By Brian G. Lustbader
Our nation’s rapidly deteriorating infrastructure has spurred many states, municipalities and other public agencies to investigate new and innovative solutions to intractable procurement and construction issues. One such innovation that many jurisdictions are exploring is collaboration between public entities and private organizations, usually called public-private partnerships or P3s.
Schiff Hardin’s construction law group collaborates with the firm’s project finance, insurance, banking, franchising, and real estate groups in evaluating and advising our clients concerning this “new-old” approach to creating infrastructure and re-development.
The P3 concept offers many potential advantages. It promises greater access to financing sources. It affords the public sector an opportunity to minimize long-term debt, while allowing private sector experts to “think outside the box” otherwise created by public sector bidding constraints. Concession agreements establishing long term operational interests encourage developers to build projects of more lasting durability and relevance, based on their own self-interest.
P3s typically involve Design/Build projects, where a contractor/construction manager combines with a design team to design and perform all project work on a turnkey basis. Design/Build agreements are often viewed as a fail-safe mechanism to insure that projects are built on time and within budget. Frequently, however, that expectation is not met. As a result, even if the project is a “success” from the standpoint of one or more of its participants (such as the public agency involved), it is often the subject of continuing disputes and dissension among other project participants: the designer, the builder, the concessionaire, the investor. In some instances Design/Build projects are not successful for any of its participants. As is the case for other project-delivery systems, without coordinated and proper protections throughout the contract documents Design/Build can become a problem rather than the panacea it sometimes purports to be.
There is no “one-size-fits-all” P3. Indeed, there are as many variables and permutations to consider as there are potential projects.
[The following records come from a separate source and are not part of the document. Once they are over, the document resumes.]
/-- The operand layout of the scalar instructions (R268). The scalar instructions (R264, R265, R268): each writes its one destination register, with
every value of FUNC; g0 and p0 discard what is written to them (`Tile.wg`, `Tile.wp`). JMP, LOOP and HALTP (R268): where the PC goes, what LOOP counts
down, and the halt with its code. -/
def Obligations.ScalarAndControlInstructions : Prop :=
  (∀ w : Nat, opDst w = bits w 37 32 ∧ opSrcA w = bits w 43 38 ∧ opSrcB w = bits w 49 44 ∧ opBimm w = bit w 50 ∧ opFunc w = bits w 55 51 ∧
    opImm w = bits w 127 64 ∧ opTarget w = opImm w % 2 ^ 14 ∧ opCode w = opImm w % 2 ^ 16) ∧
  (∀ s t op d c w, Issues s t op d c w → ∀ a b : Nat, a = (d.tile t).rg c (opSrcA w) → b = (if opBimm w then opImm w else (d.tile t).rg c (opSrcB w)) →
    (op = 0x00 → exec (.nopInstruction t) s = .next (s.onDev fun _ => issued (d.advance t c) t c)) ∧
    (op = 0x01 → ∀ v, (opFunc w, v) ∈ [(0, (a + b) % 2 ^ 64), (1, (a + (2 ^ 64 - b % 2 ^ 64)) % 2 ^ 64), (2, a &&& b), (3, a ||| b), (4, a ^^^ b),
        (5, a * 2 ^ (b % 64) % 2 ^ 64), (6, a / 2 ^ (b % 64)), (7, wrap 64 (sext 64 a / 2 ^ (b % 64))), (8, a * b % 2 ^ 64), (9, min a b), (10, max a b),
        (11, if sext 64 a ≤ sext 64 b then a else b), (12, if sext 64 a ≤ sext 64 b then b else a)] →
      exec (.alu t) s = .next (s.onDev fun _ => issued ((d.onTile t (·.wg c (opDst w) v)).advance t c) t c)) ∧
    (op = 0x02 → ∀ v, (opFunc w, v) ∈ [(0, decide (a = b)), (1, decide (a ≠ b)), (2, decide (a < b)), (3, decide (b ≤ a)),
        (4, decide (sext 64 a < sext 64 b)), (5, decide (sext 64 b ≤ sext 64 a))] →
      exec (.cmp t) s = .next (s.onDev fun _ => issued ((d.onTile t (·.wp c (opDst w % 8) v)).advance t c) t c)) ∧
    (op = 0x03 → ∀ v p q : Bool, p = (d.tile t).rp c (opSrcA w % 8) → q = (d.tile t).rp c (opSrcB w % 8) →
      (opFunc w, v) ∈ [(0, p && q), (1, p || q), (2, p ^^ q), (3, p && !q), (4, !p)] →
      exec (.plog t) s = .next (s.onDev fun _ => issued ((d.onTile t (·.wp c (opDst w % 8) v)).advance t c) t c)) ∧
    (op = 0x04 →
      (opFunc w = 0 → exec (.aop t) s = .next (s.onDev fun _ => issued ((d.onTile t (fun x => x.wa c (opDst w % 16) (x.ra c (opSrcA w % 16) + b % 2 ^ 48))).advance t c) t c)) ∧
      (opFunc w = 1 → exec (.aop t) s = .next (s.onDev fun _ => issued ((d.onTile t (·.wa c (opDst w % 16) (a % 2 ^ 48 + b % 2 ^ 48))).advance t c) t c)) ∧
      (opFunc w = 2 → exec (.aop t) s = .next (s.onDev fun _ => issued ((d.onTile t (fun x => x.wg c (opDst w) (x.ra c (opSrcA w % 16)))).advance t c) t c)))) ∧
  (∀ s t op d c w, Issues s t op d c w →
    (op = 0x08 → exec (.jmp t) s = .next (s.onDev fun _ => issued (d.setPc t c (opTarget w)) t c)) ∧
    (op = 0x09 → ∀ v d1, v = ((d.tile t).rg c (opDst w) + 2 ^ 64 - 1) % 2 ^ 64 → d1 = d.onTile t (·.wg c (opDst w) v) →
      (v ≠ 0 → exec (.loop t) s = .next (s.onDev fun _ => issued (d1.setPc t c (opTarget w)) t c)) ∧
      (v = 0 → exec (.loop t) s = .next (s.onDev fun _ => issued (d1.advance t c) t c))) ∧
    (op = 0x15 → exec (.haltp t) s = .next (s.onDev fun _ =>
      issued ((d.advance t c).haltTile t 0x0273 (opCode w) ⟨(d.advance t c).pc t c, c, 0, 0⟩ []) t c)))

/-- Micro-batches (R276, R277, R303): MBBEGIN holds issue once its chains' streams and queued flushes are done, and halts on an unflushed one; the
pass is delivered when its descriptor is there, unless the stage is about to move; MBEND notes the end of the micro-batch. Deferred work (R278 to
R282): DEFER queues the routine with g48 to g55 and its micro-batch, and with 8 entries there yields or halts with 0x0275; DRET frees its entry; DRET
and DYIELD hand issue back when R279 lets them; a switch to the deferred context goes on with the routine in progress or starts the next, and an idle
yield counts. -/
def Obligations.MicroBatchesAndDeferredWork : Prop :=
  ((∀ s t d c w, Issues s t 0x10 d c w →
    ((∃ e ∈ (d.tile t).live, e.2.2 ≠ 0 ∧ e.2.2 - 1 ∈ (d.tile t).mainChains) ∨ (∃ k ∈ (d.tile t).mainChains, (d.tile t).flushQueued k = true) → exec (.mbbegin t) s = .next (s.onDev fun _ => d.bump (CMD.SEQ_STALL.COUNT t) 1)) ∧
    ((∀ e ∈ (d.tile t).live, e.2.2 ≠ 0 → e.2.2 - 1 ∉ (d.tile t).mainChains) → (∀ k ∈ (d.tile t).mainChains, (d.tile t).flushQueued k = false) →
      ((∀ k ∈ (d.tile t).mainChains, ((d.tile t).encOf k).isOpen = false) →
        exec (.mbbegin t) s = .next (s.onDev fun _ => (d.onTile t (fun x => { x with mbHold := true })).bump (CMD.SEQ_STALL.COUNT t) 1)) ∧
      (∀ k, (d.tile t).mainChains.find? (fun k => ((d.tile t).encOf k).isOpen) = some k →
        exec (.mbbegin t) s = .next (s.onDev fun _ => d.haltTile t 0x0274 k ⟨d.pc t c, c, 0, 0⟩ [])))) ∧
  (∀ s t d, t < 200 → d = s.here.pump t →
    (∀ p k m ws, d.passDue t = some (p, k, m, ws) → ¬ (d.atBoundary t = true ∧ d.movePending t = true) →
      exec (.passDelivery t) s = .next (s.onDev fun _ => d.deliver t p k m ws)) ∧
    (d.passDue t = none ∨ (d.atBoundary t = true ∧ d.movePending t = true) → exec (.passDelivery t) s = .next (s.onDev fun _ => d))) ∧
  (∀ s t d c w, Issues s t 0x11 d c w → exec (.mbend t) s = .next (s.onDev fun _ =>
    issued ((d.onTile t (fun x => { x with mbends := x.mbends ++ [x.nextSeq], nextSeq := x.nextSeq + 1 })).advance t c) t c))) ∧
  ((∀ s t d c w, Issues s t 0x12 d c w →
    ((d.tile t).deferQ.length < 8 → exec (.defer t) s = .next (s.onDev fun _ => issued ((d.setTile t { d.tile t with deferHold := false, deferQ := (d.tile t).deferQ ++
      [⟨opTarget w, (List.range 8).map (fun k => (d.tile t).rg false (48 + k)), d.get (CMD.SEQ_MB.MAIN t)⟩] }).advance t c) t c)) ∧
    (8 ≤ (d.tile t).deferQ.length → (d.tile t).arraysIdle = true → (d.tile t).slotsEmpty = true →
      exec (.defer t) s = .next (s.onDev fun _ => (d.setTile t { d.tile t with deferHold := true }).bump (CMD.SEQ_STALL.COUNT t) 1)) ∧
    (8 ≤ (d.tile t).deferQ.length → (d.tile t).arraysIdle = false ∨ (d.tile t).slotsEmpty = false →
      exec (.defer t) s = .next (s.onDev fun _ => d.haltTile t 0x0275 0 ⟨d.pc t c, c, 0, 0⟩ []))) ∧
  (∀ s t d c w e, Issues s t 0x13 d c w → e = ((d.onTile t (fun x => { x with deferQ := x.deferQ.drop 1 })).advance t c).set (CMD.SEQ_STATE.ROUTINE t) 0 →
    (e.mayReturn t = true → exec (.dret t) s = .next (s.onDev fun _ => issued (e.switchTo t false) t c)) ∧
    (e.mayReturn t = false → (e.tile t).deferQ ≠ [] → e.movePending t = false → exec (.dret t) s = .next (s.onDev fun _ => issued (e.startRoutine t) t c)) ∧
    (e.mayReturn t = false → (e.tile t).deferQ = [] → (e.tile t).arraysIdle = true → (e.tile t).slotsEmpty = true →
      exec (.dret t) s = .next (s.onDev fun _ => issued (e.switchTo t false) t c))) ∧
  (∀ s t d c w e, Issues s t 0x14 d c w → e = d.advance t c →
    (e.mayReturn t = true → exec (.dyield t) s = .next (s.onDev fun _ => issued (e.switchTo t false) t c)) ∧
    (e.mayReturn t = false → exec (.dyield t) s = .next (s.onDev fun _ => issued e t c))) ∧
  (∀ s t d, t < 200 → d = s.here.pump t → d.get (CMD.SEQ_STATE.STATE t) = tsRUNNING → d.ctx t = false →
    (d.mainYields t = false → exec (.contextSwitch t) s = .next (s.onDev fun _ => d)) ∧
    (d.mainYields t = true →
      (d.flag (CMD.SEQ_STATE.ROUTINE t) = false → (d.tile t).deferQ = [] ∨ d.movePending t = true →
        exec (.contextSwitch t) s = .next (s.onDev fun _ => d.bump (CMD.SEQ_YIELD_IDLE.COUNT t) 1)) ∧
      ((d.tile t).arraysIdle = true → (d.tile t).slotsEmpty = true →
        (d.flag (CMD.SEQ_STATE.ROUTINE t) = true → exec (.contextSwitch t) s = .next (s.onDev fun _ => d.switchTo t true)) ∧
        (d.flag (CMD.SEQ_STATE.ROUTINE t) = false → (d.tile t).deferQ ≠ [] → d.movePending t = false →
          exec (.contextSwitch t) s = .next (s.onDev fun _ => (d.switchTo t true).startRoutine t))))))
The overall concept is that project risks and rewards can be shared between public and private participants. Specific types of risks to be addressed include: (a) legislation; (b) government default; (c) project financing; (d) planning and design; (e) permits, approval, and actual construction; (f) operations and maintenance; (g) generating revenue from demand for use of the asset post-completion (e.g., highway tolls); (h) liability for “failure”; and (i) meaningful dispute resolution processes. Schiff Hardin’s practice groups collaborate regularly on managing such risks for our clients regardless of the nature of the project or the means of delivery, but we acknowledge – as must any law firm – that the P3 context adds interesting analytics and challenges to the mix.
P3 project delivery systems run the gamut from Design/Bid/Build, to Design/Build, to Design/Build/Finance, to Design/Build/Finance/Operate/Maintain. Within these general categories, there are strategic roles and risks that must be logically allocated among the public agencies and the private participant(s), including: (1) identifying the need; (2) proposing the solution; (3) financing the project; (4) designing the project; (5) constructing the project; (6) operating/maintaining the ultimate asset; and, finally, (7) post-agreement reversion of ownership of the asset — usually to the public. Public agencies are presumably accustomed to addressing items (1) and (7), but the entities involved in every aspect of the project can be either public or private (or some combination thereof), and the Design/Build agreement should carefully assign and account for the responsibilities of each participant. That isn’t so easy, especially given the fact that politics and public opinion sometimes interfere with a completely logical allocation of risk and reward when public agencies are involved.
Typically a form of Design/Build agreement is entered into with a private entity, thereby extricating the public agency from nitty-gritty details of design and construction while ostensibly allowing the public agency to cap the project at a fixed price. Indeed, public agencies often advertise that their Design/Build agreements are capped or fixed at a designated price, and that that fixed price assures that the project will come in at or under budget. As P3s are mostly touted for use on massive projects, usually valued in the hundreds of millions or billions of dollars, avoiding change orders can mean huge savings. But unless the agreement has been artfully crafted and the project carefully monitored, change orders can sometimes allow the project cost to exceed the ostensible cap. And the numbers can be staggering. For that reason, sophisticated contract drafting, closely coordinated with the financing and concessionary aspects of the project, and close monitoring with hands-on project controls, are needed to assure that any proposed changes or potential disputes are kept to an absolute minimum. Without such safeguards, costs may far exceed the amounts budgeted for the project, thereby dissipating the financial gains that were originally expected. At Schiff Hardin, we provide sophisticated, artful drafting of agreements and project controls during performance in order to maximize the chance that a P3 project will succeed.
In short, while the P3 mechanism can be a valuable project delivery option (and sometimes the only option), care must be taken in all aspects of planning, contract drafting, implementation and oversight to assure that the goals of the client are met.